I figured after the Kent State killings, the revolution the youth seemed to want would be in the streets, but what I saw was, that everyone went home and became their parents, if you get my drift…
Have a nice day…
Laz
Wow, let’s hope not. I remember the 70’s as the beginning of the yuppie era, rejection of the (somewhat suspect) ideals of the 60’s, but at least there were some (shaky) ideals in the 60’s, unlike the vacuous, drug-fueled (especially the rise in cocaine use) 70’s! This sounds conservative but it isn’t. So much damage was done, so much ground (and precious time) lost. Admittedly there was some good music.
…experiences familiar to both Western Muslims and anyone of mixed heritage
—> March 22, 2021
Medina Tenour Whiteman stands at the margins of whiteness and Islam. An Anglo-American born to Sufi converts, she feels perennially out of place—not fully at home in Western or Muslim cultures.
In her latest searingly honest memoir, The Invisible Muslim: Journeys Through Whiteness and Islam, Whiteman contemplates what it means to be an invisible Muslim, examining the pernicious effects of white Muslim privilege and exploring what Muslim identity can mean the world over—in lands of religious diversity and cultural insularity, from Andalusia, Bosnia and Turkey to Zanzibar, India and Iran.
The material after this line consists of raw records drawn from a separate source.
-- ==== Sys2Proof/Machine/Tick.lean ====
section
/-! DEFINITION. The tick: the per-tick work (R136 to R139, R143), `TCK` (R131), and the meanings of `TICK` (R130) and of each
`TCK` arm's row (R133 to R136). -/

namespace Sys2Proof.Machine

/-- The per-tick work: count, toggle, then compare the new count (R136). It goes on after firing (R143). -/
def tickWork (s : State) : State := fireCheck (blink (s.setElapsed (incTicks s.cfg.overflow s.elapsed)))

/-- `TCK` (R131): the flag is read and cleared in every device state (R132, D7), the work done in `Running` only. -/
def tck (s : State) : State :=
  let (t, s') := readAndClearTick s
  if t && s'.devState == .running then tickWork s' else s'

/-- `TCK.N`: nothing pending, no change (R133). -/
def tckN (s : State) : State := s

/-- `TCK.O`: the tick is dropped in `Off` (R134). -/
def tckO (s : State) : State := s.setTickFlag false

/-- `TCK.S`: the tick is dropped in `StartRunning` (R135). -/
def tckS (s : State) : State := s.setTickFlag false

/-- `TCK.R`: the tick is counted (R136). -/
def tckR (s : State) : State := tickWork (s.setTickFlag false)

/-- `TICK` (R130, R141). -/
def execTick (s : State) : Host.Outcome State Fault Refusal := s.complete s.raiseTick

/-- `TCK.N`, selected by `tick_flag = 0` (R133). -/
def execTckN (s : State) : Host.Outcome State Fault Refusal := s.completeArm "TCK.N" (!s.tickFlag) (tckN s)

/-- `TCK.O`, selected by `tick_flag = 1` and `Off` (R134). -/
def execTckO (s : State) : Host.Outcome State Fault Refusal :=
  s.completeArm "TCK.O" (s.tickFlag && s.devState == .off) (tckO s)

/-- `TCK.S`, selected by `tick_flag = 1` and `StartRunning` (R135). -/
def execTckS (s : State) : Host.Outcome State Fault Refusal :=
  s.completeArm "TCK.S" (s.tickFlag && s.devState == .startRunning) (tckS s)

/-- `TCK.R`, selected by `tick_flag = 1` and `Running` (R136). -/
def execTckR (s : State) : Host.Outcome State Fault Refusal :=
  s.completeArm "TCK.R" (s.tickFlag && s.devState == .running) (tckR s)

end Sys2Proof.Machine
end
Through her travels, she unearths experiences familiar to both Western Muslims and anyone of mixed heritage: a life-long search for belonging and the joys and crises of inhabiting more than one identity.
https://www.amaliah.com/post/61277/invisible-muslim-journeys-whiteness-islam
Consciousness challenge: The late eminent NYU renal physiologist Homer Smith in his book “From Fish to Philosopher”(Doubleday, 1953) on the evolution of the kidney added an epilog, “Consciousness,” speculating on its evolution. Required reading in Zoology 51 (LSU 1964)
Dom DiMaggio is not in the Hall of Fame.
Baseball is weird.
As a little kid I attended a D-League game at the home field of the Santa Rosa Cats managed by Vince Dimaggio, the third Dimaggio brother. I believe he was still playing in addition to his managing duties. Vince married a Fort Bragg girl and is buried in the Fort Bragg cemetery.